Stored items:
───
/-- STATUS after a host write of v (R24): each flag whose bit of v is 1 is cleared, ERR_CODE with ERR. -/
def statusAfterWrite (st : Status) (v : Word) : Status where
  busy := st.busy
  done := if v.getLsbD 1 then false else st.done
  err := if v.getLsbD 2 then false else st.err
  errCode := if v.getLsbD 2 then .none else st.errCode
  accessErr := if v.getLsbD 3 then false else st.accessErr

/-- STATUS as an accept leaves it, but for ACCESS_ERR (R110). -/
def running (s : State) : Prop :=
  s.status.busy = true ∧ s.status.done = false ∧ s.status.err = false ∧ s.status.errCode = .none

end Sys2Proof.Claims

open Sys2Proof.Claims

/-! ### Decoding -/

/-- R91: a word selects a command only when all 32 bits equal the word in the table. -/
def Obligations.DecodeSelectsExactlyTheTableWords : Prop :=
  ∀ w : Word,
    (decode w = .ok .nop ↔ w = 0x00000000#32) ∧
    (decode w = .ok .quantize ↔ w = 0x00000001#32) ∧
    (decode w = .ok .dither ↔ w = 0x00000002#32) ∧
    (decode w = .ok .pack ↔ w = 0x00000003#32) ∧
    (decode w = .ok .encodeFrame ↔ w = 0x00000004#32)

/-- R92: the illegal words are those with OPC in 0x05 to 0xFF and those with RSVD ≠ 0, 2^32 − 5 in all. -/
def Obligations.IllegalWordsAreExactlyThoseOfTheRule : Prop :=
  (∀ w : Word, (∃ e, decode w = .error e) ↔
    5 ≤ (w.extractLsb' 0 8 : BitVec 8).toNat ∨ (w.extractLsb' 8 24 : BitVec 24) ≠ 0) ∧
  Nat.card { w : Word // ∃ e, decode w = .error e } = 2 ^ 32 - 5

/-- Decoding the encoding of a command gives it back, and a few words written out bit by bit from the table of R91 and the
illegal examples of R92 and R119 decode as they say. -/
def Obligations.WordsDecodeToTheirCommands : Prop :=
  (∀ i : Instr, i.wellFormed = true →
    decode (encode i) = .ok i ∧ decodeTableWord 32 (encode i).toNat = some i) ∧
  decode 0b00000000000000000000000000000001#32 = .ok .quantize ∧
  decode 0b00000000000000000000000000000010#32 = .ok .dither ∧
  decode 0b00000000000000000000000000000100#32 = .ok .encodeFrame ∧
  decode 0b00000000000000000000000000000101#32 = .error (.reservedOpcode 5) ∧
  decode 0b00000000000000000000000100000010#32 = .error (.reservedBits 1)

/-! ### The step -/

/-- R20: one step is one move of the agent whose turn it is: one action of the host, one completion step of the engine, or
`rst` at 1, which discards the host's next `lost` actions and no others (R251). Whose turn it is is plain data of the
model's own (log entries 4 and 6). A PALETTE with two equal triples is refused (R131). -/
def Obligations.StepIsOneMoveOfOneAgent : Prop :=
  (∀ s : State, s.palette.wellFormed = true →
    step s =
      match s.nextTurn with
      | .host => hostStep { s with turns := s.turns.tail }
      | .engine => engineStep { s with turns := s.turns.tail }
      | .reset lost => .next (resetBlock lost { s with turns := s.turns.tail })) ∧
  (∀ (s : State) (lost : Nat),
    (resetBlock lost s).hostProg = s.hostProg.drop lost ∧ (resetBlock lost s).turns = s.turns) ∧
  (∀ (s : State) (c c' : Colour), c ≠ c' → paletteRgb s.palette c = paletteRgb s.palette c' →
    step s = .refused .equalPaletteTriples)

/-- R112: while BUSY the engine's step decodes CUR_CMD and performs the decoded command. A step takes the current turn off
`turns` (the model's own field, log entry 4) and adds nothing else. A word placed by `withFetchWord` is the accept of
R110, and the next step is its completion step (log entry 3). -/
def Obligations.StepRunsTheDecodedCommand : Prop :=
  (∀ (s : State) (i : Instr), s.palette.wellFormed = true → s.nextTurn = .engine → s.status.busy = true →
    decode s.curCmd = .ok i →
      step s = exec i { s with turns := s.turns.tail }) ∧
  (∀ (s : State) (i : Instr), s.palette.wellFormed = true →
    step (s.withFetchWord 32 (encode i).toNat) =
      exec i { s with
        curCmd := encode i
        status := { busy := true, done := false, err := false, errCode := .none, accessErr := s.status.accessErr } })

/-- R119: an illegal word completes with ILLEGAL_COMMAND and no other effect, also one whose OPC field is a defined opcode
and whose RSVD field is not 0; and from STATUS = 0 the word 0x00000005 leaves STATUS = 0x00000014. -/
def Obligations.IllegalWordEndsWithIllegalCommand : Prop :=
  (∀ s : State, s.status.busy = true →
    (5 ≤ (s.curCmd.extractLsb' 0 8 : BitVec 8).toNat ∨ (s.curCmd.extractLsb' 8 24 : BitVec 24) ≠ 0) →
      engineStep s = .next { s with
        status := { s.status with busy := false, err := true, errCode := .illegalCommand } }) ∧
  (∀ s : State, s.status.toWord = 0 →
    ∃ t, engineStep (s.accept 0x00000005) = .next t ∧ t.status.toWord = 0x00000014)

/-- R20 and R236: with nothing to do, a turn of the host or of the engine changes no register and no memory; log entry 4
for `turns`. -/
def Obligations.IdleBlockDoesNothing : Prop :=
  ∀ s : State, s.palette.wellFormed = true →
    (s.nextTurn = .host → s.hostProg = [] → step s = .next { s with turns := s.turns.tail }) ∧
    (s.nextTurn = .engine → s.status.busy = false → step s = .next { s with turns := s.turns.tail })

/-- R115: a BUSY engine whose turn it is takes its completion step, and it ends the command when the operands are
written; log entry 4 for the empty schedule. -/
def Obligations.BusyEngineCompletes : Prop :=
  ∀ s : State, s.palette.wellFormed = true → s.turns = [] → s.status.busy = true →
    (∀ i, decode s.curCmd = .ok i → s.preflightOk i → s.operandsWritten i) →
      ∃ t, step s = .next t ∧ t.status.busy = false ∧ (t.status.done = true ∨ t.status.err = true)

/-! ### Accept and the commands -/

/-- R110: a write to CMD while idle is accepted whatever the word is; ACCESS_ERR, every other register and every RAM are
unchanged, and irq is then held only by ACCESS_ERR. -/
def Obligations.IdleCmdWriteIsAccepted : Prop :=
  ∀ (s : State) (w : Word), s.status.busy = false →
    let t := busWrite 0x00004#20 w s
    t = { s with
      curCmd := w
      status := { busy := true, done := false, err := false, errCode := .none, accessErr := s.status.accessErr }
      busData := t.busData } ∧
    t.irq = (s.status.accessErr && s.intEn.accessErrIe)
───
_Directions for this task_: Repeat, without changes, every line from the one that contains "written; log entry" through the final line of the data.

_Problem solution_:
written; log entry 4 for the empty schedule. -/
def Obligations.BusyEngineCompletes : Prop :=
  ∀ s : State, s.palette.wellFormed = true → s.turns = [] → s.status.busy = true →
    (∀ i, decode s.curCmd = .ok i → s.preflightOk i → s.operandsWritten i) →
      ∃ t, step s = .next t ∧ t.status.busy = false ∧ (t.status.done = true ∨ t.status.err = true)

/-! ### Accept and the commands -/

/-- R110: a write to CMD while idle is accepted whatever the word is; ACCESS_ERR, every other register and every RAM are
unchanged, and irq is then held only by ACCESS_ERR. -/
def Obligations.IdleCmdWriteIsAccepted : Prop :=
  ∀ (s : State) (w : Word), s.status.busy = false →
    let t := busWrite 0x00004#20 w s
    t = { s with
      curCmd := w
      status := { busy := true, done := false, err := false, errCode := .none, accessErr := s.status.accessErr }
      busData := t.busData } ∧
    t.irq = (s.status.accessErr && s.intEn.accessErrIe)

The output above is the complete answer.